In a whisper, he says shyly, "Patches".

Patches was my cat's name when I adopted her. She didn't look like a Patches and I can't say she had a great life under that name, so I changed it. I had to laugh at the kid's sheer innocence. Patches, of course, not that other word. Not pussy cat... The boy makes me laugh. I still had to explain to him that the cat's name was special and something I worked hard to get her to recognize as her name. We don't want to remind her of her previous life.

Summer is is coming upon its last full month. Our August calendar isn't filling up quite so quickly either, which I hope means that we will have free time to enjoy the sun and sand, water and outings that we are accustomed to this time of year. I also hope that means less time in waiting rooms and hospitals along with fewer trips to the pharmacy.

My greatest hope is that my kid can will feel more secure, feel like life is normal again. The cracks are starting to really show as his behavior reverts. We are having more meltdowns, he is clingy, he is more impulsive, he just isn't at his best.

The other day, he had a meltdown because his aunt's daughter came for a surprise visit, usurping his special time between him and his aunt. It's his only real one on one time these days. He figured if his cousin spent the night here, he could make up for that lost time with his aunt; A plan to which neither his aunt nor parents agreed. 
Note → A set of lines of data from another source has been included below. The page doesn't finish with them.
-- ==== Sys2Proof/Machine/Fp.lean ====
section
/-! DEFINITION. The floating-point part of the cores' instruction set (R159: F, D, Zfh, at the ratified versions): IEEE 754 arithmetic
on exact values, rounded once, with the exception flags of `fcsr`. -/
namespace Sys2Proof.Machine

/-- Exception flags of `fcsr`. -/
def fpNX : Nat := 1
def fpUF : Nat := 2
def fpOF : Nat := 4
def fpDZ : Nat := 8
def fpNV : Nat := 16

/-- The format and width of an `fmt` field: 0 binary32, 1 binary64, 2 binary16. -/
def fpFmt (c : Nat) : Option (Flt × Nat) :=
  match c with
  | 0 => some (⟨8, 23, 127, 0⟩, 32)
  | 1 => some (⟨11, 52, 1023, 0⟩, 64)
  | 2 => some (⟨5, 10, 15, 0⟩, 16)
  | _ => none

/-- A value read from a 64-bit register: one that is not NaN-boxed reads as the canonical NaN. -/
def unbox (f : Flt) (w v : Nat) : Nat := if w = 64 ∨ v / 2 ^ w = 2 ^ (64 - w) - 1 then v % 2 ^ w else f.nanBits
/-- NaN-boxing. -/
def box (w v : Nat) : Nat := (2 ^ 64 - 2 ^ w) + v % 2 ^ w

/-- Whether an encoding is a signalling NaN. -/
def sNaN (f : Flt) (b : Nat) : Bool := (f.decode b).isNan && !b.testBit (f.mb - 1)

/-- Whether the magnitude is rounded up from `k`: 0 nearest-even, 1 toward zero, 2 down, 3 up, 4 nearest with ties away. -/
def fpUp (rm : Nat) (neg : Bool) (k rem den : Nat) : Bool :=
  match rm with
  | 0 => decide (den < 2 * rem) || (decide (2 * rem = den) && decide (k % 2 = 1))
  | 1 => false
  | 2 => neg && decide (rem ≠ 0)
  | 3 => !neg && decide (rem ≠ 0)
  | _ => decide (den ≤ 2 * rem) && decide (rem ≠ 0)

/-- Rounds `m × 2^e` to units of 2^q: the count, and whether it is inexact. -/
def fpUnits (rm : Nat) (neg : Bool) (m : Nat) (e q : Int) : Nat × Bool :=
  if q ≤ e then (m * 2 ^ (e - q).toNat, false)
  else
    let d := 2 ^ (q - e).toNat
    let k := m / d
    (if fpUp rm neg k (m % d) d then k + 1 else k, decide (m % d ≠ 0))

/-- The encoding of an exact value under a rounding mode, with flags; tininess is detected after rounding. -/
def fpEncode (f : Flt) (rm : Nat) (x : Num) : Nat × Nat :=
  let sign (n : Bool) : Nat := if n then 2 ^ (f.eb + f.mb) else 0
  match x with
  | .nan => (f.nanBits, 0)
  | .inf n => (sign n + f.infBits, 0)
  | .fin n m e =>
    if m = 0 then (sign n, 0) else
    let q := f.unit m e
    let (k, nx) := fpUnits rm n m e q
    let b := (q + f.mb + f.bias - 1).toNat * 2 ^ f.mb + k
    if f.maxBits < b then
      let big := decide (rm = 0) || decide (rm = 4) || (decide (rm = 2) && n) || (decide (rm = 3) && !n)
      (sign n + (if big then f.infBits else f.maxBits), fpOF ||| fpNX)
    else
      let top : Int := e + Nat.log2 m
      let (k2, _) := fpUnits rm n m e (top - f.mb)
      let tiny := decide (top < 1 - f.bias) && !(decide (top = -f.bias) && decide (2 ^ (f.mb + 1) ≤ k2))
      (sign n + b, (if nx then fpNX else 0) ||| (if nx && tiny then fpUF else 0))

/-- The sign of an exact zero sum (IEEE 754). -/
def zeroSign (rm : Nat) (x y : Num) (s : Num) : Num :=
  match s with
  | .fin _ 0 _ => if x.isZero && y.isZero && x.neg == y.neg then .fin x.neg 0 0 else .fin (decide (rm = 2)) 0 0
  | v => v

/-- Sum: value, and NV when infinities of both signs meet. -/
def fpSum (rm : Nat) (x y : Num) : Num × Nat :=
  let s := sumExact [x, y]
  if s.isNan then (.nan, if x.isNan || y.isNan then 0 else fpNV) else (zeroSign rm x y s, 0)

def fpProd (x y : Num) : Num × Nat :=
  let s := x.mul y
  (s, if s.isNan && !x.isNan && !y.isNan then fpNV else 0)

/-- Quotient, to 70 bits beyond the larger operand with a sticky bit: enough to round to any format. -/
def fpQuot (x y : Num) : Num × Nat :=
  match x, y with
  | .nan, _ => (.nan, 0)
  | _, .nan => (.nan, 0)
  | .inf _, .inf _ => (.nan, fpNV)
  | .inf a, .fin b _ _ => (.inf (a != b), 0)
  | .fin a _ _, .inf b => (.fin (a != b) 0 0, 0)
  | .fin a m e, .fin b m' e' =>
    if m' = 0 then (if m = 0 then (.nan, fpNV) else (.inf (a != b), fpDZ))
    else
      let sh := 70 + Nat.log2 m'
      let n := m * 2 ^ sh
      (.fin (a != b) (n / m' * 2 + (if n % m' = 0 then 0 else 1)) (e - e' - sh - 1), 0)

/-- The integer square root by bits. -/
def isqrtGo : Nat → Nat → Nat → Nat
  | 0, _, r => r
  | k + 1, n, r => isqrtGo k n (if (r + 2 ^ k) * (r + 2 ^ k) ≤ n then r + 2 ^ k else r)

/-- Square root with a sticky bit. -/
def fpSqrt (x : Num) : Num × Nat :=
  match x with
  | .nan => (.nan, 0)
  | .inf n => if n then (.nan, fpNV) else (.inf false, 0)
  | .fin n m e =>
    if m = 0 then (.fin n 0 0, 0)
    else if n then (.nan, fpNV)
    else
      let odd := (e % 2).toNat
      let v := m * 2 ^ (140 + odd)
      let r := isqrtGo 110 v 0
      (.fin false (r * 2 + (if r * r = v then 0 else 1)) ((e - odd - 140) / 2 - 1), 0)

/-- NV for signalling NaN operands. -/
def snanFlag (f : Flt) (xs : List Nat) : Nat := if xs.any (sNaN f) then fpNV else 0

/-- The arithmetic operations on encodings: 0 add, 1 sub, 2 mul, 3 div, 4 square root of the first. -/
def fpArith (f : Flt) (op rm a b : Nat) : Nat × Nat :=
  let x := f.decode a
  let y := f.decode b
  let (v, g) := match op with
    | 0 => fpSum rm x y
    | 1 => fpSum rm x y.negate
    | 2 => fpProd x y
    | 3 => fpQuot x y
    | _ => fpSqrt x
  let (r, h) := fpEncode f rm v
  (r, g ||| h ||| snanFlag f (if op = 4 then [a] else [a, b]))

/-- Fused multiply-add, with the product or the addend negated. -/
def fpFma (f : Flt) (rm : Nat) (negP negC : Bool) (a b c : Nat) : Nat × Nat :=
  let (p, g) := fpProd (f.decode a) (f.decode b)
  let p := if negP then p.negate else p
  let z := f.decode c
  let z := if negC then z.negate else z
  let (v, g2) := fpSum rm p z
  let (r, h) := fpEncode f rm v
  (r, g ||| (if g = 0 then g2 else 0) ||| h ||| snanFlag f [a, b, c])

/-- FMIN and FMAX: a NaN operand gives the other, −0 is below +0. -/
def fpMinMax (f : Flt) (isMax : Bool) (a b : Nat) : Nat × Nat :=
  let x := f.decode a
  let y := f.decode b
  let less := x.lt y || (x.isZero && y.isZero && x.neg && !y.neg)
  (if x.isNan && y.isNan then f.nanBits else if x.isNan then b else if y.isNan then a else if less == isMax then b else a,
    snanFlag f [a, b])

/-- Comparisons: 2 equal, 1 less, 0 less or equal. -/
def fpCmp (f : Flt) (op a b : Nat) : Nat × Nat :=
  let x := f.decode a
  let y := f.decode b
  let eq := !x.isNan && !y.isNan && !x.lt y && !y.lt x
  let nv := if op = 2 then snanFlag f [a, b] else if x.isNan || y.isNan then fpNV else 0
  (if (match op with | 2 => eq | 1 => x.lt y | _ => x.lt y || eq) then 1 else 0, nv)

/-- FCLASS. -/
def fpClass (f : Flt) (a : Nat) : Nat :=
  let e := fld a f.mb f.eb
  match f.decode a with
  | .nan => if sNaN f a then 2 ^ 8 else 2 ^ 9
  | .inf n => if n then 1 else 2 ^ 7
  | .fin n m _ => if m = 0 then (if n then 8 else 16) else if e = 0 then (if n then 4 else 32) else (if n then 2 else 64)

/-- Conversion to an integer of `n` bits: NaN and values beyond range give the limits and NV. -/
def fpToInt (rm n : Nat) (signed : Bool) (x : Num) : Nat × Nat :=
  let hi : Int := if signed then 2 ^ (n - 1) - 1 else 2 ^ n - 1
  let lo : Int := if signed then -2 ^ (n - 1) else 0
  match x with
  | .nan => (wrapInt n hi, fpNV)
  | .inf s => (wrapInt n (if s then lo else hi), fpNV)
  | .fin s m e =>
    let (k, nx) := if m = 0 then (0, false) else fpUnits rm s m e 0
    let v : Int := if s then -(k : Int) else k
    if hi < v then (wrapInt n hi, fpNV) else if v < lo then (wrapInt n lo, fpNV) else (wrapInt n v, if nx then fpNX else 0)

/-- An integer as a value. -/
def numOfInt (i : Int) : Num := .fin (decide (i < 0)) i.natAbs 0

/-- FSGNJ, FSGNJN, FSGNJX on values of `w` bits. -/
def fpSgnj (w f3 a b : Nat) : Option Nat :=
  let m := a % 2 ^ (w - 1)
  let sb := b.testBit (w - 1)
  let put (s : Bool) : Option Nat := some (m + if s then 2 ^ (w - 1) else 0)
  match f3 with
  | 0 => put sb
  | 1 => put (!sb)
  | 2 => put (sb != a.testBit (w - 1))
  | _ => none

/-- The rounding mode of an instruction: its field, or `frm` for 7; none for a reserved mode. -/
def fpRm (w fcsr : Nat) : Option Nat :=
  let r := if wF3 w = 7 then fld fcsr 5 3 else wF3 w
  if r ≤ 4 then some r else none

/-- What a floating-point instruction writes: to an f register, or to an x register; with flags. -/
inductive FpOut where
  | f (v flags : Nat)
  | x (v flags : Nat)

/-- The result of OP-FP (0x53) and of the fused forms, from the f operands, the x operand and `fcsr`; none for an illegal encoding. -/
def fpResult (w fcsr fa fb fc xa : Nat) : Option FpOut :=
  match fpFmt (fld w 25 2) with
  | none => none
  | some (f, n) =>
    let a := unbox f n fa
    let b := unbox f n fb
    let c := unbox f n fc
    let outF (r : Nat × Nat) : Option FpOut := some (.f (box n r.1) r.2)
    let rm := fpRm w fcsr
    match wOp w with
    | 0x43 => rm.bind fun m => outF (fpFma f m false false a b c)
    | 0x47 => rm.bind fun m => outF (fpFma f m false true a b c)
    | 0x4B => rm.bind fun m => outF (fpFma f m true false a b c)
    | 0x4F => rm.bind fun m => outF (fpFma f m true true a b c)
    | _ => match wRs3 w with
      | 0 | 1 | 2 | 3 => rm.bind fun m => outF (fpArith f (wRs3 w) m a b)
      | 11 => if wRs2 w = 0 then rm.bind fun m => outF (fpArith f 4 m a b) else none
      | 4 => (fpSgnj n (wF3 w) a b).bind fun v => outF (v, 0)
      | 5 => if wF3 w ≤ 1 then outF (fpMinMax f (decide (wF3 w = 1)) a b) else none
      | 20 => if wF3 w ≤ 2 then (let r := fpCmp f (wF3 w) a b; some (.x r.1 r.2)) else none
      | 8 => match fpFmt (wRs2 w) with
        | some (g, k) =>
          let s := unbox g k fa
          if wRs2 w = fld w 25 2 then none else rm.bind fun m =>
            let r := fpEncode f m (g.decode s)
            outF (r.1, r.2 ||| snanFlag g [s])
        | none => none
      | 24 => if 4 ≤ wRs2 w then none else rm.bind fun m =>
          let k := if wRs2 w < 2 then 32 else 64
          let r := fpToInt m k (decide (wRs2 w % 2 = 0)) (f.decode a)
          some (.x (if k = 32 then (sext32 r.1).toNat else r.1) r.2)
      | 26 => if 4 ≤ wRs2 w then none else rm.bind fun m =>
          let k := if wRs2 w < 2 then 32 else 64
          outF (fpEncode f m (numOfInt (if wRs2 w % 2 = 0 then sgn k xa else ((xa % 2 ^ k : Nat) : Int))))
      | 28 =>
        if wRs2 w ≠ 0 then none
        else if wF3 w = 0 then some (.x (BitVec.ofInt 64 (sgn n (fa % 2 ^ n))).toNat 0)
        else if wF3 w = 1 then some (.x (fpClass f a) 0)
        else none
      | 30 => if wRs2 w = 0 ∧ wF3 w = 0 then outF (xa % 2 ^ n, 0) else none
      | _ => none

end Sys2Proof.Machine
end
It was two hours of pure autistic meltdown. As his parents, we were not prepared at all. It was the longest meltdown we've had in quite a long time. It wasn't especially violent, but it was filled with spiteful words, sobbing, wailing and stopped time in our house. It was also the third one in a week.
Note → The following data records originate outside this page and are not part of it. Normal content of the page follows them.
/-- The kind of an instruction at an element width of `n` bits; none for a reserved encoding. -/
def vKind (w n : Nat) : Option VKind :=
  let f6 := fld w 26 6
  let f3 := wF3 w
  let u := wRs1 w
  if !(vForms (vClass f3) f6).contains (vForm f3) then none
  else match vClass f3 with
  | 0 => match f6 with
    | 12 => some (.gather n)
    | 14 => some (if f3 = 0 then .gather 16 else .slide true false)
    | 15 => some (.slide false false)
    | 16 | 18 => some .carry
    | 17 | 19 => some .carryOut
    | 23 => some .merge
    | 24 | 25 | 26 | 27 | 28 | 29 | 30 | 31 => some .compare
    | 39 => some (if f3 = 3 then .whole else .elem n n n)
    | 44 | 45 | 46 | 47 => some (.elem n (2 * n) n)
    | 48 | 49 => some (.reduce (2 * n))
    | _ => some (.elem n n n)
  | 1 => match f6 with
    | 1 | 3 | 5 | 7 => some (.reduce n)
    | 49 | 51 => some (.reduce (2 * n))
    | 14 => some (.slide true true)
    | 15 => some (.slide false true)
    | 16 => if f3 = 5 then some .fromScalar else if u = 0 then some .toScalar else none
    | 18 =>
      if u ≤ 3 ∨ u = 6 ∨ u = 7 then some (.elem n n n)
      else if (8 ≤ u ∧ u ≤ 12) ∨ u = 14 ∨ u = 15 then some (.elem (2 * n) n n)
      else if 16 ≤ u ∧ u ≤ 23 then some (.elem n (2 * n) n)
      else none
    | 19 => if u = 0 ∨ u = 4 ∨ u = 5 ∨ u = 16 then some (.elem n n n) else none
    | 23 => some .merge
    | 24 | 25 | 27 | 28 | 29 | 31 => some .compare
    | 52 | 54 => some (.elem (2 * n) (2 * n) n)
    | _ => some (if 48 ≤ f6 then .elem (2 * n) n n else .elem n n n)
  | _ => match f6 with
    | 14 => some (.slide true true)
    | 15 => some (.slide false true)
    | 16 => if f3 = 6 then some .fromScalar else if u = 0 ∨ u = 16 ∨ u = 17 then some .toScalar else none
    | 18 => if 2 ≤ u ∧ u ≤ 7 then some (.elem n (n / 2 ^ (4 - u / 2)) n) else none
    | 20 => if 1 ≤ u ∧ u ≤ 3 then some .first else if u = 16 then some .iota else if u = 17 then some .ident else none
    | 23 => some .compress
    | 24 | 25 | 26 | 27 | 28 | 29 | 30 | 31 => some .logic
    | 52 | 53 | 54 | 55 => some (.elem (2 * n) (2 * n) n)
    | _ => some (if f6 ≤ 7 then .reduce n else if 48 ≤ f6 then .elem (2 * n) n n else .elem n n n)

/-- The destination group of a kind; none when it is a scalar register. -/
def vDst (k : Core) (w : Nat) : VKind → Option VReg
  | .elem dw _ _ => some (vGroup k (wRd w) dw)
  | .compare | .carryOut | .logic | .first => some (vOne (wRd w) 1)
  | .reduce dw => some (vOne (wRd w) dw)
  | .fromScalar => some (vOne (wRd w) (vSew k))
  | .toScalar => none
  | .whole => some ⟨wRd w, vSew k, 8 * (wRs1 w + 1)⟩
  | _ => some (vGroup k (wRd w) (vSew k))

/-- The source groups of a kind, v0 apart. -/
def vSrcs (k : Core) (w : Nat) (v : VKind) : List VReg :=
  let n := vSew k
  let a (g : Nat → Nat → VReg) (ew : Nat) : List VReg := [g (wRs2 w) ew]
  let b (g : Nat → Nat → VReg) (ew : Nat) : List VReg := if wF3 w ≤ 2 then [g (wRs1 w) ew] else []
  let unary := (vClass (wF3 w) = 1 ∧ (fld w 26 6 = 18 ∨ fld w 26 6 = 19)) ∨ (vClass (wF3 w) = 2 ∧ fld w 26 6 = 18)
  match v with
  | .elem _ aw bw => a (vGroup k) aw ++ (if unary then [] else b (vGroup k) bw)
  | .carry | .compare | .carryOut => a (vGroup k) n ++ b (vGroup k) n
  | .merge => (if w.testBit 25 then [] else a (vGroup k) n) ++ b (vGroup k) n
  | .logic => a vOne 1 ++ b vOne 1
  | .reduce dw => a (vGroup k) n ++ b vOne dw
  | .gather iw => a (vGroup k) n ++ b (vGroup k) iw
  | .slide _ _ => a (vGroup k) n
  | .toScalar => if vClass (wF3 w) = 2 ∧ wRs1 w ≠ 0 then a vOne 1 else a vOne n
  | .fromScalar | .ident => []
  | .first | .iota => a vOne 1
  | .compress => a (vGroup k) n ++ b vOne 1
  | .whole => [⟨wRs2 w, n, 8 * (wRs1 w + 1)⟩]

/-- Whether the fields of an encoding that a kind fixes have their values: the mask bit, and unused register fields. -/
def vFieldsOk (w : Nat) (v : VKind) : Bool :=
  let vm := w.testBit 25
  match v with
  | .carry => !vm && decide (wRd w ≠ 0)
  | .merge => !vm || decide (wRs2 w = 0)
  | .logic | .compress => vm
  | .toScalar => vm || (decide (vClass (wF3 w) = 2) && decide (wRs1 w ≠ 0))
  | .fromScalar => vm && decide (wRs2 w = 0)
  | .ident => decide (wRs2 w = 0)
  | .whole => vm && [0, 1, 3, 7].contains (wRs1 w)
  | _ => true

/-- Whether an instruction writes one mask or one scalar element, so that v0 may be its destination while it is masked. -/
def VKind.single : VKind → Bool
  | .compare | .carryOut | .logic | .reduce _ | .toScalar | .fromScalar => true
  | _ => false

/-- Whether no source may lie under the destination. -/
def VKind.apart : VKind → Bool
  | .gather _ | .slide true _ | .first | .iota | .compress => true
  | _ => false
We simply aren't used to these long, dramatic meltdowns anymore. For the hubby, its terrible. His brain is still healing meaning he is sensitive to sounds and does not have the patience he once did. He gets as frustrated as the kid because he a) can't squash the meltdown and b) can barely handle it because the shrillness and shrieking causes sensory overload. 

I have to admit that I was half deer caught in the headlights and half calming force. I thought to myself that I needed to re-read my "How to Deal with Metldowns" section in our Family Manual. The kid looked to me to help him negotiate and cope with his feelings and I was a tired, stuttering mess.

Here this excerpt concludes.